- **WHAT TO PRODUCE**: Which of the lines below hold the word "from"? Pull each of them out.

Saved entries
+-------+

/-- Settles O17: zero or bit 7 fills the place the shift has cleared. -/
theorem shifts : Obligations.Shifts :=
  ⟨encoded_rot .sla, encoded_rot .sra, encoded_rot .srl, fun x s =>
    ⟨rotatesTo_of_rotate x s (rotate_sla ..), rotatesTo_of_rotate x s (rotate_sra ..),
      rotatesTo_of_rotate x s (rotate_srl ..)⟩⟩

/-- Settles O18: each nibble is shifted into the place of the other. -/
theorem swapExchangesNibbles : Obligations.SwapExchangesNibbles :=
  ⟨encoded_rot .swap, fun x s => rotatesTo_of_rotate x s (rotate_swap ..)⟩
end

section
/-! PROOFS. POP (46_stack_control.md section 2): the encoding, the registers of a pair, and from them O27. -/

open Sys2Proof Sys2Proof.Machine Sys2Proof.Claim
namespace Sys2Proof.Machine

theorem encoded_pop (q : StackPair) : Encoded .primary (opcode 3 (2 * stackPairCode q) 1) 0 fun _ _ => Instr.pop q := by
  cases q <;> exact ⟨rfl, fun _ _ => rfl⟩

/-- The registers with a code that a pair is made of (R22); F has none. -/
def stackPairRegs : StackPair → List Reg8
  | .bc => [.b, .c]
  | .de => [.d, .e]
  | .hl => [.h, .l]
  | .af => [.a]

theorem State.setStackPair_reg_other (s : State) (q : StackPair) (w : Word) {r : Reg8} (hr : r ∉ stackPairRegs q) :
    (s.setStackPair q w).reg r = s.reg r := by
  cases q <;> cases r <;> simp [stackPairRegs] at hr ⊢

end Sys2Proof.Machine

namespace Sys2Proof.Claim

variable {changed : List Reg8} {s t : State}

theorem Keeps.setStackPair (h : Keeps [] s t) (q : StackPair) (w : Word) :
    Keeps (stackPairRegs q) s (t.setStackPair q w) := by
  obtain ⟨hreg, hcontrol⟩ := h
  exact ⟨fun r hr => by rw [State.setStackPair_reg_other t q w hr, hreg r (by simp)], by simpa using hcontrol⟩

theorem Popped.setStackPair (h : Popped s t) (q : StackPair) (w : Word) : Popped s (t.setStackPair q w) := by
  cases q <;> exact h

/-- What POP leaves alone, whatever pair it assigns (R295). -/
theorem pop_frame (s : State) (q : StackPair) :
    Keeps (stackPairRegs q) s (s.pop q) ∧ (s.pop q).pc = s.pc ∧ Popped s (s.pop q) := by
  rw [State.pop_eq_setStackPair]
  exact ⟨(keeps_pop16 s).setStackPair q _, by rw [State.setStackPair_pc, State.pop16_pc],
    (popped_pop16 s).setStackPair q _⟩

theorem pop_f_of_ne_af (s : State) {q : StackPair} (hq : q ≠ .af) : (s.pop q).f = s.f := by
  rw [State.pop_eq_setStackPair, State.setStackPair_f, if_neg hq, State.pop16_f]

end Sys2Proof.Claim

/-- Settles O27: the word on top of the stack is assigned to the pair, and its two halves to the registers of the pair. -/
theorem popReadsLowThenHigh : Obligations.PopReadsLowThenHigh := by
  refine ⟨encoded_pop, fun s => ⟨?bc, ?de, ?hl, ?af⟩⟩
  case bc =>
    exact ⟨s.pop .bc, exec_pop .bc s, congrArg State.b (s.pop_eq_setStackPair .bc),
      congrArg State.c (s.pop_eq_setStackPair .bc), pop_f_of_ne_af s nofun, pop_frame s .bc⟩
  case de =>
    exact ⟨s.pop .de, exec_pop .de s, congrArg State.d (s.pop_eq_setStackPair .de),
      congrArg State.e (s.pop_eq_setStackPair .de), pop_f_of_ne_af s nofun, pop_frame s .de⟩
  case hl =>
    exact ⟨s.pop .hl, exec_pop .hl s, congrArg State.h (s.pop_eq_setStackPair .hl),
      congrArg State.l (s.pop_eq_setStackPair .hl), pop_f_of_ne_af s nofun, pop_frame s .hl⟩
  case af =>
    exact ⟨s.pop .af, exec_pop .af s, congrArg State.a (s.pop_eq_setStackPair .af),
      congrArg State.f (s.pop_eq_setStackPair .af), pop_frame s .af⟩
end

section
/-! PROOFS. Relative jumps (46_stack_control.md section 4): O29. -/

open Sys2Proof Sys2Proof.Machine Sys2Proof.Claim
namespace Sys2Proof.Machine

theorem encoded_jrIf (cc : Cond) : Encoded .primary (opcode 0 (4 + condCode cc) 0) 1 fun e _ => Instr.jrIf cc e := by
  cases cc <;> exact ⟨rfl, fun _ _ => rfl⟩

theorem State.jumpRel_eq (s : State) (e : Byte) : s.jumpRel e = { s with pc := s.pc + signed16 e } := by
  rw [State.jumpRel, sext16_eq_signed16]
  rfl

end Sys2Proof.Machine

/-- Settles O29: JR is a jump by the offset, the conditional one when its condition holds. -/
theorem relativeJumpsAddSignedOffset : Obligations.RelativeJumpsAddSignedOffset := by
  refine ⟨⟨rfl, fun _ _ => rfl⟩, encoded_jrIf, fun e s => ⟨?jr, fun cc => ?jrIf⟩⟩
  case jr => rw [exec_jr_e, State.jumpRel_eq]
  case jrIf => rw [exec_jrIf, State.whenHolds_eq_ite, State.jumpRel_eq]
end

section
/-! PROOFS. The gate, NOP, HALT, STOP and `CB` (47_gate_misc.md): O34; and the sixteen refusals (30_encoding.md section 5):
O36. -/

open Sys2Proof Sys2Proof.Machine Sys2Proof.Claim
namespace Sys2Proof.Machine

/-- Each of the fourteen is run through `admitGK` under the name listed beside it (R105). -/
theorem exec_of_mem_generalKnowledgeInstrs {i : Instr} {name : String} (h : (i, name) ∈ generalKnowledgeInstrs) (s : State) :
    ∃ t, exec i s = admitGK name s t := by
  unfold generalKnowledgeInstrs at h
  fin_cases h <;> exact ⟨_, rfl⟩

end Sys2Proof.Machine

/-- Settles O34: each is the assignment of one field, or none. -/
theorem gateNopHaltStopPrefix : Obligations.GateNopHaltStopPrefix :=
  ⟨⟨rfl, fun _ _ => rfl⟩, ⟨rfl, fun _ _ => rfl⟩, ⟨rfl, fun _ _ => rfl⟩, ⟨rfl, fun _ _ => rfl⟩, ⟨rfl, fun _ _ => rfl⟩,
    ⟨rfl, fun _ _ => rfl⟩, fun s => ⟨exec_di s, exec_ei s, exec_prefix_CB s, fun hgk =>
      ⟨admitGK_true s "NOP" s hgk, admitGK_true s "HALT" _ hgk, fun _ => admitGK_true s "STOP" _ hgk⟩⟩⟩

/-- Settles O36: all sixteen are run through `admitGK`, which refuses. -/
theorem withoutGeneralKnowledgeTheSixteenAreRefused : Obligations.WithoutGeneralKnowledgeTheSixteenAreRefused := by
  rintro s hgk i name (h | ⟨rfl, n, rfl⟩ | ⟨rfl, e, rfl⟩)
  · obtain ⟨t, ht⟩ := exec_of_mem_generalKnowledgeInstrs h s
    rw [ht, admitGK_false s name t hgk]
  · exact admitGK_false s "STOP" _ hgk
  · exact admitGK_false s "ADD_SP_e" _ hgk
end

section
/-! PROOFS. The reset operation (10_state.md section 5, 70_reset_and_hazards.md section 1): O52 and O53. -/

open Sys2Proof Sys2Proof.Machine Sys2Proof.Claim

/-- Settles O52: F is the drawn nibble with four zeros below it, every other field is assigned or kept. -/
theorem initLeavesTheBootState : Obligations.InitLeavesTheBootState := by
  intro draw s
  refine ⟨rfl, rfl, rfl, rfl, rfl, fun r => by cases r <;> rfl, ?_, ⟨fun _ _ => rfl, by simp⟩, rfl, rfl⟩
  have hf : (State.init draw s).f.toNat = draw.fHigh.toNat <<< 4 ||| 0 := BitVec.toNat_append ..
  rw [hf, Nat.or_zero, Nat.shiftLeft_eq, Nat.mul_comm]

/-- Settles O53: the draw of zeros. -/
theorem resetIsABootState : Obligations.ResetIsABootState :=
  ⟨rfl, rfl, rfl, rfl, rfl, rfl, ⟨0#8, 0#8, 0#8, 0#8, 0#8, 0#8, 0#8, 0#4, 0#16, true⟩, rfl, rfl⟩
end
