-- ==== Sys2Proof/Machine/HostPort.lean ====
section
/-! DEFINITION. The host's side of the registers (R11, R12), the reset input (R180) and the handing over of streams
(R22, R23). -/

namespace Sys2Proof.Machine

/-- The register map: byte offsets from the block's base (R12). -/
def regAt : Nat → Option Reg
  | 0x00 => some .cmd
  | 0x04 => some .status
  | 0x08 => some .arg0
  | 0x0C => some .arg1
  | 0x10 => some .arg2
  | 0x14 => some .pix
  | 0x18 => some .pbW
  | 0x1C => some .pbH
  | 0x20 => some .pbBpp
  | 0x24 => some .capr
  | _ => none

/-- The word a host read of a register returns; `CMD` reads as 0 (R11, R20). -/
def State.readReg (s : State) : Reg → Word
  | .cmd => 0
  | .status => s.statusWord
  | .arg0 => s.arg0
  | .arg1 => s.arg1
  | .arg2 => s.arg2
  | .pix => s.pix
  | .pbW => s.pbW
  | .pbH => s.pbH
  | .pbBpp => s.pbBpp
  | .capr => BitVec.ofNat 32 s.capr

/-- A host write of `v` to a register other than `CMD`, whose write starts a command; a read-only register ignores it
(R11, R14). -/
def State.writeReg (s : State) (v : Word) : Reg → State
  | .cmd => s
  | .status => s.writeStatus v
  | .arg0 => { s with arg0 := v }
  | .arg1 => { s with arg1 := v }
  | .arg2 => { s with arg2 := v }
  | .pix => { s with pix := v }
  | .pbW => s
  | .pbH => s
  | .pbBpp => s
  | .capr => s

/-- The reset input: every piece of the block's state takes the value of R31; the streams are not touched (R180,
R181). The two banks are left without values, `BANK` and the hidden values are drawn. -/
def resetBlock (s : State) : State :=
  scrub { s with
    arg0 := 0
    arg1 := 0
    arg2 := 0
    pix := 0
    pbW := 0
    pbH := 0
    pbBpp := 0
    result := .ok
    sticky := false
    busy := false
    pm := []
    sh := []
    bank := Config.freeBool s.draws
    draws := s.draws + 1 }

/-- A host read of the register at an offset (R11, R12). -/
def hostRead (offset : Nat) (s : State) : Host.Outcome State Fault Refusal :=
  match regAt offset with
  | some r => .next { s with reads := s.reads ++ [s.readReg r] }
  | none => .refused (.notARegister offset)

end Sys2Proof.Machine
end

+-------+

- **WRITTEN SOLUTION**:
/-! PROOFS. POP (46_stack_control.md section 2): the encoding, the registers of a pair, and from them O27. -/
/-- The register map: byte offsets from the block's base (R12). -/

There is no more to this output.